Assuming posture has to look a particular way doesn't only other those with different body shapes, it does the same to folks with disabilities. When we mistakenly stress the importance of an ultra-straight stance with pinned-back shoulders, we’re really just creating another elitist beauty standard to reinforce for clicks. The reality is everyone looks different, including when it comes to posture, and that’s the beauty of it. As Dorsinville puts it, posture is unique and part of identity.
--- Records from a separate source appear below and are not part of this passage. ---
/-- 60 R251, 70 R283: what happens where two things come in one cycle: RX_STOP and a FRAME; RX_START and
OPEN_OK; TX_STOP and the end of a bit's period; a TX_SEND and the TX phase; a CFG write and a FRAME; a read
and an internal update. -/
def Obligations.SimultaneousEvents : Prop :=
  ∀ (s : State) (e : BitVec 3) (f : Frame),
    runCycle (cmdCycle 4#32 3#3 f) s = runCycle (cmdCycle 4#32 0#3 f) s ∧
    (∀ t, s.rx.session = .idle → runCycle (cmdCycle 3#32 0#3 f) s = .next t →
      runCycle (cmdCycle 3#32 1#3 f) s = .next { t with rx := { t.rx with session := .active } }) ∧
    (∀ t, s.tx.busy = true → s.tx.phase = .bits → s.tx.timer = 0#32 →
      s.tx.bitIndex.toNat + 1 ≠ s.tx.total.toNat → runCycle (cmdCycle 2#32 0#3 f) s = .next t →
      t.tx.phase = .guard ∧ t.tx.level = false ∧ t.tx.lastEnd = .cancelled) ∧
    (∀ t u, s.tx.busy = false → runCycle (cmdCycle 1#32 0#3 f) s = .next t → exec .txSend s = .next u →
      t.tx = u.tx) ∧
    (∀ w c, runCycle ⟨false, some (writeOf 0x004#16 w), e, f⟩ { s with cfg := c }
      = runCycle ⟨false, some (writeOf 0x004#16 w), e, f⟩ s) ∧
    ∀ a t u, runCycle ⟨false, some (readOf a), e, f⟩ s = .next t →
      busPhase (some (readOf a)) s = .next u → t.busResp = u.busResp

/-- 70 R270: a reset cycle, whatever it presents: every register at its reset value, the message windows
unchanged, an access answered with 0 and no error.  Nothing is said of the model's own fields `freshDraw`,
`tx.draw` and `inputs` (logs 1, 3); `clkIndex` is the parameter CLK_PER_MS (log 2). -/
def Obligations.ResetCycleResult : Prop :=
  ∀ (s : State) (c : Cycle), c.rst = true → ∃ draw n script resp,
    runCycle c s = .next { State.reset with
      tx := { Tx.reset with draw := draw }, busResp := resp
      mem := s.mem, clkIndex := s.clkIndex, freshDraw := n, inputs := script } ∧
    (c.bus ≠ none → resp = some ⟨0#32, false⟩)

/-- 70 R272: what the registers read and the outputs show after reset. -/
def Obligations.ResetReadings : Prop :=
  ∀ (s : State) (c : Cycle), c.rst = true → ∃ t, runCycle c s = .next t ∧
    Reads t 0x000#16 0x57484E31#32 ∧ Reads t 0x004#16 0x00320380#32 ∧
    (∀ a ∈ [0x008#16, 0x00C#16, 0x010#16, 0x014#16, 0x018#16, 0x020#16, 0x024#16, 0x028#16, 0x02C#16,
        0x030#16, 0x034#16, 0x038#16, 0x040#16, 0x044#16, 0x048#16, 0x04C#16, 0x050#16, 0x054#16,
        0x058#16, 0x05C#16, 0x060#16, 0x064#16, 0x068#16], Reads t a 0#32) ∧
    t.tx.level = false ∧ t.tx.acquire = false ∧ t.rx.hold = false ∧ irqOutput t = false ∧
    t.asm.buf = [] ∧ t.asm.msgValid = false

/-- The invariant holds in the state after power-up and reset. -/
def Obligations.InvAtReset : Prop := Inv State.reset

/-- Every step keeps the invariant, from every state that meets it. -/
def Obligations.StepKeepsInv : Prop :=
  ∀ s t : State, Inv s → step s = .next t → Inv t

/-- 60 R243: from a state that meets the invariant, with wire symbols of the table only in its script, a
step answers a next state: nothing the block does can fail. -/
def Obligations.StepNeverStops : Prop :=
  ∀ s : State, Inv s → ScriptDecodes s → ∃ t, step s = .next t

/-- 60 R247: only a host write or reset clears a bit of IRQ_STATUS or ERR, and the write clears exactly
the bits where it has a 1. -/
def Obligations.OnlyTheHostClearsPendingBits : Prop :=
  (∀ (s : State) (w : Word),
    Writes s 0x010#16 w { s with irqStatus := s.irqStatus &&& ~~~ (w.setWidth 6) } ∧
    Writes s 0x018#16 w { s with err := s.err &&& ~~~ (w.setWidth 3) }) ∧
  ∀ s t : State, step s = .next t →
    ((∀ c rest, s.inputs = .cycle c :: rest → c.rst = false ∧ ¬ writesReg c .irqStatus) →
      s.irqStatus &&& t.irqStatus = s.irqStatus) ∧
    ((∀ c rest, s.inputs = .cycle c :: rest → c.rst = false ∧ ¬ writesReg c .err) →
      s.err &&& t.err = s.err)

/-- 60 R249: in the cycle of a W1C write to IRQ_STATUS the bits the later phases set end 1, whatever the
write clears. -/
def Obligations.SetWinsOverClear : Prop :=
  ∀ (s t u : State) (c : Cycle) (w : Word), c.rst = false →
    c.bus = some (writeOf 0x010#16 w) → runCycle c s = .next t →
    runCycle { c with bus := none } { s with irqStatus := 0#6 } = .next u →
    t.irqStatus = (s.irqStatus &&& ~~~ (w.setWidth 6)) ||| u.irqStatus

/-- 60 R245, 20 R75: the `irq` output is 1 exactly when an enabled bit is pending. -/
def Obligations.IrqOutputMeansAnEnabledBitIsPending : Prop :=
  ∀ s : State, irqOutput s = true ↔
    ∃ b, b < 6 ∧ s.irqStatus.getLsbD b = true ∧ s.irqEnable.getLsbD b = true

/-- 60 R250: the TX phase and the RX and assembler phases share no state but IRQ_STATUS: their order
within a cycle does not matter. -/
def Obligations.TxAndRxAreIndependent : Prop :=
  ∀ (i : Instr) (b : Bool) (s : State), isEvent i = true →
    chain (txPhase b s) (exec i) = chain (exec i s) (txPhase b)

/-- No instruction and no cycle changes CLK_PER_MS or the bytes the host wrote to TX_MSG while a send
runs: the frame on the line is the one fixed at acceptance (41 R142). -/
def Obligations.RunningSendIsFixed : Prop :=
  ∀ s t : State, Inv s → s.tx.busy = true → t.tx.busy = true → step s = .next t →
    (∀ c rest, s.inputs = .cycle c :: rest → c.rst = false) →
    t.clkIndex = s.clkIndex ∧ t.tx.bitdur = s.tx.bitdur ∧ t.tx.len = s.tx.len ∧
    t.tx.total = s.tx.total ∧ ∀ i, i < 16 + 16 * s.tx.len.toNat → sendBit t t.tx.draw i = sendBit s s.tx.draw i
end

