/-! ### Instructions, the bus phase and the cycle -/

/-- Every instruction completes in every state. -/
theorem exec_next (i : Instr) (s : State) : ∃ t, exec i s = .next t := by
  cases i <;> first
    | exact ⟨_, rfl⟩
    | (simp only [exec, execRxStart, execEvtOpenOk, execEvtOpenFail, execEvtFrameFail, execEvtFatal,
        execEvtFrame]
       split <;> exact ⟨_, rfl⟩)

/-- A word written to CMD and an event code always run an instruction (30 R88, R90). -/
theorem runCode_cmd (w : Word) (s : State) : runCode (.cmd w) s = exec (decodeCommand w) s := rfl

theorem runCode_evt (e : BitVec 3) (f : Frame) (s : State) :
    runCode (.evt e f) s = exec (decodeEvent e f) s := rfl

/-- The bus phase answers an empty cycle, refuses an illegal access, reads, or writes (20 R63, R65, R66). -/
theorem busPhase_cases (b : Option BusAccess) (s : State) :
    (b = none ∧ busPhase b s = .next (noResponse s)) ∨
    (∃ a, b = some a ∧ accessedReg a = none ∧ busPhase b s = .next (respond 0#32 true s)) ∨
    (∃ a r, b = some a ∧ accessedReg a = some r ∧ a.write = false ∧
      busPhase b s = .next (readAccess r s)) ∨
    (∃ a r, b = some a ∧ accessedReg a = some r ∧ a.write = true ∧
      busPhase b s = writeReg r a.wdata (respond 0#32 false s)) := by
  cases b with
  | none => exact .inl ⟨rfl, rfl⟩
  | some a =>
    cases hr : accessedReg a with
    | none => exact .inr (.inl ⟨a, rfl, hr, by simp only [busPhase, hr]⟩)
    | some r =>
      cases hw : a.write
      · exact .inr (.inr (.inl ⟨a, r, rfl, hr, hw, by simp [busPhase, hr, hw]⟩))
      · exact .inr (.inr (.inr ⟨a, r, rfl, hr, hw, by simp [busPhase, hr, hw]⟩))

/-- A legal write always completes. -/
theorem writeReg_next (r : Reg) (w : Word) (s : State) : ∃ t, writeReg r w s = .next t := by
  cases r <;> first | exact ⟨_, rfl⟩ | exact exec_next _ _

/-- No access stops the block (60 R243). -/
theorem busPhase_next (b : Option BusAccess) (s : State) : ∃ t, busPhase b s = .next t := by
  rcases busPhase_cases b s with ⟨-, h⟩ | ⟨a, -, -, h⟩ | ⟨a, r, -, -, -, h⟩ | ⟨a, r, -, -, -, h⟩ <;> rw [h]
  · exact ⟨_, rfl⟩
  · exact ⟨_, rfl⟩
  · exact ⟨_, rfl⟩
  · exact writeReg_next _ _ _

/-- The four phases of a cycle without reset (60 R250). -/
theorem runCycle_eq {c : Cycle} (h : c.rst = false) (s : State) :
    runCycle c s =
      chain (chain (busPhase c.bus s) (txPhase s.tx.busy)) (exec (decodeEvent c.evt c.frame)) := by
  unfold runCycle
  rw [if_neg (by rw [h]; exact Bool.false_ne_true)]
  rfl

/-- A word with RSV 0 is its OPCODE. -/
theorem eq_of_rsv_zero {w : Word} (h : w.extractLsb' 8 24 = 0#24) {op : BitVec 8}
    (hop : w.setWidth 8 = op) : w = op.setWidth 32 := by
  have hr := congrArg BitVec.toNat h
  have ho := congrArg BitVec.toNat hop
  rw [BitVec.extractLsb'_toNat, Nat.shiftRight_eq_div_pow] at hr
  rw [BitVec.toNat_setWidth] at ho
  apply BitVec.eq_of_toNat_eq
  rw [BitVec.toNat_setWidth_of_le (by decide)]
  have hz : (0#24).toNat = 0 := rfl
  rw [hz] at hr
  have := w.isLt
  omega

/-- A command word is one of the six commands, at its one word, or performs the ILLEGAL result alone
(30 R87, R88; 44 R224). -/
theorem decodeCommand_cases (w : Word) :
    (w = 0#32 ∧ decodeCommand w = .nop) ∨ (w = 1#32 ∧ decodeCommand w = .txSend) ∨
    (w = 2#32 ∧ decodeCommand w = .txStop) ∨ (w = 3#32 ∧ decodeCommand w = .rxStart) ∨
    (w = 4#32 ∧ decodeCommand w = .rxStop) ∨ (w = 5#32 ∧ decodeCommand w = .rxMsgAck) ∨
    ∃ op, ∀ s, exec (decodeCommand w) s = .next (illegalWord op s) := by
  by_cases hr : w.extractLsb' 8 24 = 0#24
  · by_cases h0 : w.setWidth 8 = 0x00#8
    · have := eq_of_rsv_zero hr h0; subst this; exact .inl ⟨rfl, rfl⟩
    by_cases h1 : w.setWidth 8 = 0x01#8
    · have := eq_of_rsv_zero hr h1; subst this; exact .inr (.inl ⟨rfl, rfl⟩)
    by_cases h2 : w.setWidth 8 = 0x02#8
    · have := eq_of_rsv_zero hr h2; subst this; exact .inr (.inr (.inl ⟨rfl, rfl⟩))
    by_cases h3 : w.setWidth 8 = 0x03#8
    · have := eq_of_rsv_zero hr h3; subst this; exact .inr (.inr (.inr (.inl ⟨rfl, rfl⟩)))
    by_cases h4 : w.setWidth 8 = 0x04#8
    · have := eq_of_rsv_zero hr h4; subst this; exact .inr (.inr (.inr (.inr (.inl ⟨rfl, rfl⟩))))
    by_cases h5 : w.setWidth 8 = 0x05#8
    · have := eq_of_rsv_zero hr h5; subst this
      exact .inr (.inr (.inr (.inr (.inr (.inl ⟨rfl, rfl⟩)))))
    refine .inr (.inr (.inr (.inr (.inr (.inr ?_)))))
    unfold decodeCommand
    dsimp only
    rw [if_neg (not_not.mpr hr), if_neg h0, if_neg h1, if_neg h2, if_neg h3, if_neg h4, if_neg h5]
    split
    · exact ⟨_, fun _ => rfl⟩
    split
    · exact ⟨_, fun _ => rfl⟩
    split
    · exact ⟨_, fun _ => rfl⟩
    split
    · exact ⟨_, fun _ => rfl⟩
    split
    · exact ⟨_, fun _ => rfl⟩
    · exact ⟨_, fun _ => rfl⟩
  · refine .inr (.inr (.inr (.inr (.inr (.inr ⟨w.setWidth 8, fun s => ?_⟩)))))
    unfold decodeCommand
    dsimp only
    rw [if_pos hr]
    rfl

/-- A command while a send runs leaves the sequencer alone, but for the cancel flag of TX_STOP. -/
theorem exec_command_busy {w : Word} {s t : State} (hb : s.tx.busy = true)
    (h : exec (decodeCommand w) s = .next t) :
    t.mem = s.mem ∧ t.clkIndex = s.clkIndex ∧ t.inputs = s.inputs ∧
      (t.tx = s.tx ∨ w = 2#32 ∧ t.tx = { s.tx with cancel := true }) := by
  rcases decodeCommand_cases w with ⟨-, e⟩ | ⟨-, e⟩ | ⟨hw, e⟩ | ⟨-, e⟩ | ⟨-, e⟩ | ⟨-, e⟩ | ⟨op, e⟩ <;>
    rw [e] at h
  case inr.inr.inl =>
    cases h
    rw [if_pos hb]
    exact ⟨rfl, rfl, rfl, .inr ⟨hw, rfl⟩⟩
  case inr.inl =>
    cases h
    unfold txSend
    rw [if_pos hb]
    exact ⟨rfl, rfl, rfl, .inl rfl⟩
  case inr.inr.inr.inl =>
    simp only [exec, execRxStart] at h
    split at h <;> cases h <;> exact ⟨rfl, rfl, rfl, .inl rfl⟩
  case inr.inr.inr.inr.inl =>
    cases h
    split <;> exact ⟨rfl, rfl, rfl, .inl rfl⟩
  all_goals cases h; exact ⟨rfl, rfl, rfl, .inl rfl⟩

/-- The bus phase while a send runs stores no transmit operand and no byte, and touches the sequencer only
by the cancel flag of a TX_STOP (41 R146, R148). -/
theorem busPhase_busy {b : Option BusAccess} {s t : State} (hb : s.tx.busy = true)
    (h : busPhase b s = .next t) :
    t.mem = s.mem ∧ t.clkIndex = s.clkIndex ∧ t.inputs = s.inputs ∧
      (t.tx = s.tx ∨ t.tx = { s.tx with cancel := true } ∧
        ∃ a, b = some a ∧ a.write = true ∧ accessedReg a = some .cmd ∧ a.wdata = 2#32) := by
  rcases busPhase_cases b s with ⟨-, e⟩ | ⟨a, -, -, e⟩ | ⟨a, r, -, -, -, e⟩ | ⟨a, r, ha, hr, hw, e⟩ <;>
    rw [e] at h
  · cases h; exact ⟨rfl, rfl, rfl, .inl rfl⟩
  · cases h; exact ⟨rfl, rfl, rfl, .inl rfl⟩
  · cases h; cases r <;> exact ⟨rfl, rfl, rfl, .inl rfl⟩
  · cases r
    case cmd =>
      obtain ⟨h1, h2, h3, h4 | ⟨h4, h5⟩⟩ := exec_command_busy (s := respond 0#32 false s) hb h
      · exact ⟨h1, h2, h3, .inl h4⟩
      · exact ⟨h1, h2, h3, .inr ⟨h5, a, ha, hw, hr, h4⟩⟩
    case txBitdur | txLen | txMsg =>
      simp only [writeReg, unlessBusy] at h
      rw [if_pos (by exact hb)] at h
      cases h; exact ⟨rfl, rfl, rfl, .inl rfl⟩
    all_goals cases h; exact ⟨rfl, rfl, rfl, .inl rfl⟩

end Sys2Proof.Machine
end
“ the first generation living so much of life through screens, and the body, it's adapting to that, sometimes in ways that disconnect us from ourselves,” he says. So, rather than a perfectly straight, picturesque posture, “It's about finding alignment that feels natural and alive. ” Instead of stressing about a certain look or rigid regimen, he recommends taking moments for yourself to stretch and use your hands to feel and become cognizant of your body.

“Because, in my opinion, when posture comes from awareness instead of from pressure, it builds confidence,” he says. “It builds identity and a deep connection to who you are. ” Ultimately, the trend shouldn’t be about that waist-cinching, pastel pink athletic jacket you see on social media.

It can be as simple as a pair of leggings and the flip-flops you wear while heading to the mat or reformer, knowing you’re in control of your posture and body, taking it back from your laptop and phone.